Your objective:
Reproduce exactly, and only, the lines below from the one containing "case moves =>" through the one containing "include data wanted turn take queue".

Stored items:
+--

/-- Settles O41: what each row of a steering context, a counter and a move does under the condition it names. -/
theorem steeringRowsComplete : Obligations.SteeringRowsComplete := by
  refine ⟨fun s t slot arb x c act val loop ta tp a p y sends y' snd z acts => ?sends,
    fun s t slot arb x c act val loop ta tp w y y' z acts => ?forks,
    fun s t slot arb x c act val loop ta tp a p acts => ?mispairs, fun s t slot arb x j n w act acts => ?copies,
    fun s t slot arb x w acts => ?second, fun s t slot x c acts => ?runs, fun s t slot x c w n acts => ?triggered,
    fun s t slot x r o w rest acts => ?emits, fun s t slot memOk x c i loop line y1 y2 y3 y4 acts => ?moves⟩
  case sends =>
    rintro rfl rfl steering alive unforked single calm turn fires op rfl rfl agree rfl rfl rfl now room
    show execSteeringFiring t slot arb s = _
    refine onWf_acts_eq acts ((steeringFiring_of_fires steering alive unforked single calm turn).trans ?_)
    simp only [fire, fires, firingTokens, mispaired_false_of_eq agree, op, now, List.all_eq_true.mpr room, Bool.not_true,
      Bool.false_eq_true, if_false] <;> rfl
  case forks =>
    rintro rfl rfl steering alive unforked single calm turn fires op tokens paired rfl rfl
    show execSteeringFiring t slot arb s = _
    refine onWf_acts_eq acts ((steeringFiring_of_fires steering alive unforked single calm turn).trans ?_)
    simp only [fire, fires, tokens, paired, op, Bool.false_eq_true, if_false, if_true]
  case mispairs =>
    rintro rfl rfl steering alive unforked single calm turn fires tokens mispairs
    show execSteeringFiring t slot arb s = _
    refine onWf_acts_eq acts ((steeringFiring_of_fires steering alive unforked single calm turn).trans ?_)
    simp only [fire, fires, tokens, mispairs, if_true]
  case copies =>
    rintro rfl steering alive forked turn
    show execSteeringFiring t slot arb s = _
    refine onWf_acts_eq acts ((steeringFiring_of_turn steering alive (by simp [forked]) turn).trans ?_)
    simp only [forked]
  case second =>
    rintro rfl steering alive unforked waits turn room
    show execSteeringFiring t slot arb s = _
    refine onWf_acts_eq acts ((steeringFiring_of_turn steering alive (by simp [waits]) turn).trans ?_)
    simp only [unforked, waits, room, Bool.not_true, Bool.false_eq_true, if_false]
  case runs =>
    rintro rfl rfl counter alive idle untriggered left
    show execCounterRunStart t slot s = _
    refine onWf_acts_eq acts ((if_neg (by simp [counter, alive, idle])).trans ?_)
    simp only [untriggered, left, Bool.not_false, if_true]
  case triggered =>
    rintro rfl rfl counter alive idle trigger calm token rfl
    show execCounterRunStart t slot s = _
    refine onWf_acts_eq acts ((if_neg (by simp [counter, alive, idle])).trans ?_)
    simp only [trigger, calm, token, Bool.not_true, Bool.false_eq_true, if_false]
  case emits =>
    rintro rfl counter alive run turn token room
    show execCounterEmit t slot s = _
    refine onWf_acts_eq acts ((if_neg (by simp [counter, alive])).trans ?_)
    simp only [run, turn, token, room, Bool.not_true, Bool.false_eq_true, if_false]
  case moves =>
    rintro rfl rfl read moves alive calm turn state rfl rfl rfl rfl rfl
    refine ⟨_, rfl, ?_⟩
    show execMoveWord t slot memOk s = _
    exact onWf_acts_eq acts (moveWord_of_turn read moves alive calm turn state)

end Sys2Proof.Machine
end

section
/-! Routers and configuration (03 R42 to R48; 05 R93, R94, R107, R111, R114 to R118; 10 R223). -/

namespace Sys2Proof.Machine

/-! ### Grants -/

section
variable {s : State} {t inp lbl out : Nat} {w : Chan} {r : List Chan}
  (data : lbl ≠ 8) (wanted : wants (tile s t) t inp lbl = some out) (turn : turnOf s t inp lbl out = true)
  (take : canTake s t inp lbl out = true) (queue : inQueue (tile s t) inp lbl = w :: r)
include data wanted turn take queue

theorem outputGrant_of_route (routed : out < 12) :
    let x := tile s t
    let l := rLabel x.rwA inp lbl
    let y := passMark s.time.watch inp lbl w { x with inq := tset x.inq (8 * inp + lbl) r }
    let w := { w with ctx := BitVec.ofNat 3 l }
    outputGrant t inp lbl true s =
      if out < 8 then sendHop (setTile s t y) t inp out 0 w
      else if toCollector y l then
        setTile s t (granted t inp out { y with coll := y.coll ++ [{ word := w, label := l, role := out - 8 }] })
      else setTile s t (granted t inp out (qPush y l (out - 8) w)) := by
  simp only [outputGrant, wanted, turn, take, queue, data, Nat.not_le.mpr routed, Bool.not_true, Bool.or_self,
    Bool.false_eq_true, if_false]

theorem outputGrant_of_unrouted (unrouted : 12 ≤ out) (free : thas (tile s t).held inp = false) :
    outputGrant t inp lbl true s =
      tileFault (setTile s t (refresh t
        { tile s t with inq := tset (tile s t).inq (8 * inp + lbl) r, held := tset (tile s t).held inp w })) t 3 0
        (leBytes 1 inp ++ leBytes 1 lbl ++ tagBytes w) := by
  simp only [outputGrant, wanted, turn, take, queue, data, unrouted, free, Bool.not_true, Bool.or_self,
    Bool.false_eq_true, if_false, if_true]

end

theorem outputGrant_of_config {s : State} {t inp out : Nat} {w : Chan} {r : List Chan}
    (wanted : wants (tile s t) t inp 8 = some out) (turn : turnOf s t inp 8 out = true)
    (take : canTake s t inp 8 out = true) (queue : tget [] (tile s t).cfgq inp = w :: r) :
    outputGrant t inp 8 true s =
      sendHop (setTile s t { tile s t with cfgq := tset (tile s t).cfgq inp r }) t inp out 0 w := by
  simp only [outputGrant, wanted, turn, take, queue, Bool.not_true, Bool.or_self, Bool.false_eq_true, if_false, if_true]

/-! ### Arrivals -/

theorem fromLatch_of_find {s : State} {t u out inp : Nat} {chk : Ecc} {w : Chan} (placed : (partOfTile s t).isSome = true)
    (same : partOfTile s t = partOfTile s u)
    (first : (tget [] (tile s u).latch out).find? (canEnter (tile s t) inp) = some w) :
    let ws := (tget [] (tile s u).latch out).erase w
    fromLatch t u out inp chk s =
      enter t inp chk w
        (setTile s u { tile s u with
          latch := if ws = [] then tdel (tile s u).latch out else tset (tile s u).latch out ws }) := by
  have may : ¬ (partOfTile s t = none ∨ partOfTile s t ≠ partOfTile s u) := by
    rintro (unplaced | other)
    · simp [unplaced] at placed
    · exact other same
  refine (if_neg may).trans ?_
  simp only [first]

theorem tokenArrival_of_neighbour {s : State} {t src u : Nat} {chk : Ecc} (near : src < 8)
    (there : away t (src % 4) (if src < 4 then 1 else 8) = some u) :
    tokenArrival t src chk s =
      fromLatch t u ((src + 2) % 4 + (if src < 4 then 0 else 4)) (if src < 4 then src else 4) chk s := by
  refine (if_pos near).trans ?_
  simp only [there]

theorem tokenArrival_of_output {s : State} {t src k : Nat} {chk : Ecc} {w : Chan} (far : 8 ≤ src) (output : src < 10)
    (turn : nextReady (tget 7 (tile s t).lastO (src - 8)) (fun k => (loutWord (tile s t) (src - 8) k).isSome) = some k)
    (waits : loutWord (tile s t) (src - 8) k = some w) :
    tokenArrival t src chk s =
      enter t (src - 3) chk w
        (setTile s t { tile s t with
          lout := tset (tile s t).lout (src - 8) ((tget [] (tile s t).lout (src - 8)).erase w),
          lastO := tset (tile s t).lastO (src - 8) k }) := by
  have input : 5 + (src - 8) = src - 3 := by omega
  refine (if_neg (Nat.not_lt.mpr far)).trans ((if_pos output).trans ?_)
  simp only [turn, waits, input]

theorem tokenArrival_of_injector {s : State} {t : Nat} {chk : Ecc} {w : Chan}
    (word : tfind s.injectOut (t / 64 / 8) = some w) (north : t % 64 = 0) (column : t / 64 = cfgTarget w / 64)
    (free : canEnter (tile s t) 0 w = true) :
    tokenArrival t 10 chk s = enter t 0 chk w { s with injectOut := tdel s.injectOut (t / 64 / 8) } := by
  have enters := And.intro north (And.intro column free)
  simp only [tokenArrival, (by decide : ¬ 10 < 8), (by decide : ¬ 10 < 10), if_false, word, if_pos enters]

/-! ### Entering an input -/

theorem enter_of_bad (s : State) (t inp : Nat) (w : Chan) :
    enter t inp .bad w s = tileFault (holdAt s t inp w) t 1 0 (tagBytes w) := by
  simp only [enter, if_true]

theorem enter_of_data {s : State} {t inp : Nat} {w : Chan} (fits : epochFits (tile s t) t inp w.ctx.toNat w = true)
    (data : w.kind.toNat ≠ 3) (routed : w.epoch = (tile s t).epoch → rOut (tile s t).rwA inp w.ctx.toNat < 12) :
    enter t inp .ok w s = setTile s t (refresh t
      { tile s t with
        inq := tset (tile s t).inq (8 * inp + w.ctx.toNat) (inQueue (tile s t) inp w.ctx.toNat ++ [w])
        heldSince := if w.epoch = (tile s t).epoch then (tile s t).heldSince
          else some ((tile s t).heldSince.getD s.time.watch) }) := by
  have goes : ¬ (w.epoch = (tile s t).epoch ∧ 12 ≤ rOut (tile s t).rwA inp w.ctx.toNat) :=
    fun ⟨now, unrouted⟩ => Nat.not_le.mpr (routed now) unrouted
  simp only [enter, reduceCtorEq, fits, data, goes, Bool.not_true, Bool.false_eq_true, if_false]

theorem enter_of_config {s : State} {t inp : Nat} {w : Chan} (fits : epochFits (tile s t) t inp w.ctx.toNat w = true)
    (config : w.kind.toNat = 3) :
    enter t inp .ok w s =
      setTile s t (refresh t { tile s t with cfgq := tset (tile s t).cfgq inp (tget [] (tile s t).cfgq inp ++ [w]) }) := by
  simp only [enter, reduceCtorEq, fits, config, Bool.not_true, Bool.false_eq_true, if_false, if_true]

+--

Answer section:
  case moves =>
    rintro rfl rfl read moves alive calm turn state rfl rfl rfl rfl rfl
    refine ⟨_, rfl, ?_⟩
    show execMoveWord t slot memOk s = _
    exact onWf_acts_eq acts (moveWord_of_turn read moves alive calm turn state)

end Sys2Proof.Machine
end

section
/-! Routers and configuration (03 R42 to R48; 05 R93, R94, R107, R111, R114 to R118; 10 R223). -/

namespace Sys2Proof.Machine

/-! ### Grants -/

section
variable {s : State} {t inp lbl out : Nat} {w : Chan} {r : List Chan}
  (data : lbl ≠ 8) (wanted : wants (tile s t) t inp lbl = some out) (turn : turnOf s t inp lbl out = true)
  (take : canTake s t inp lbl out = true) (queue : inQueue (tile s t) inp lbl = w :: r)
include data wanted turn take queue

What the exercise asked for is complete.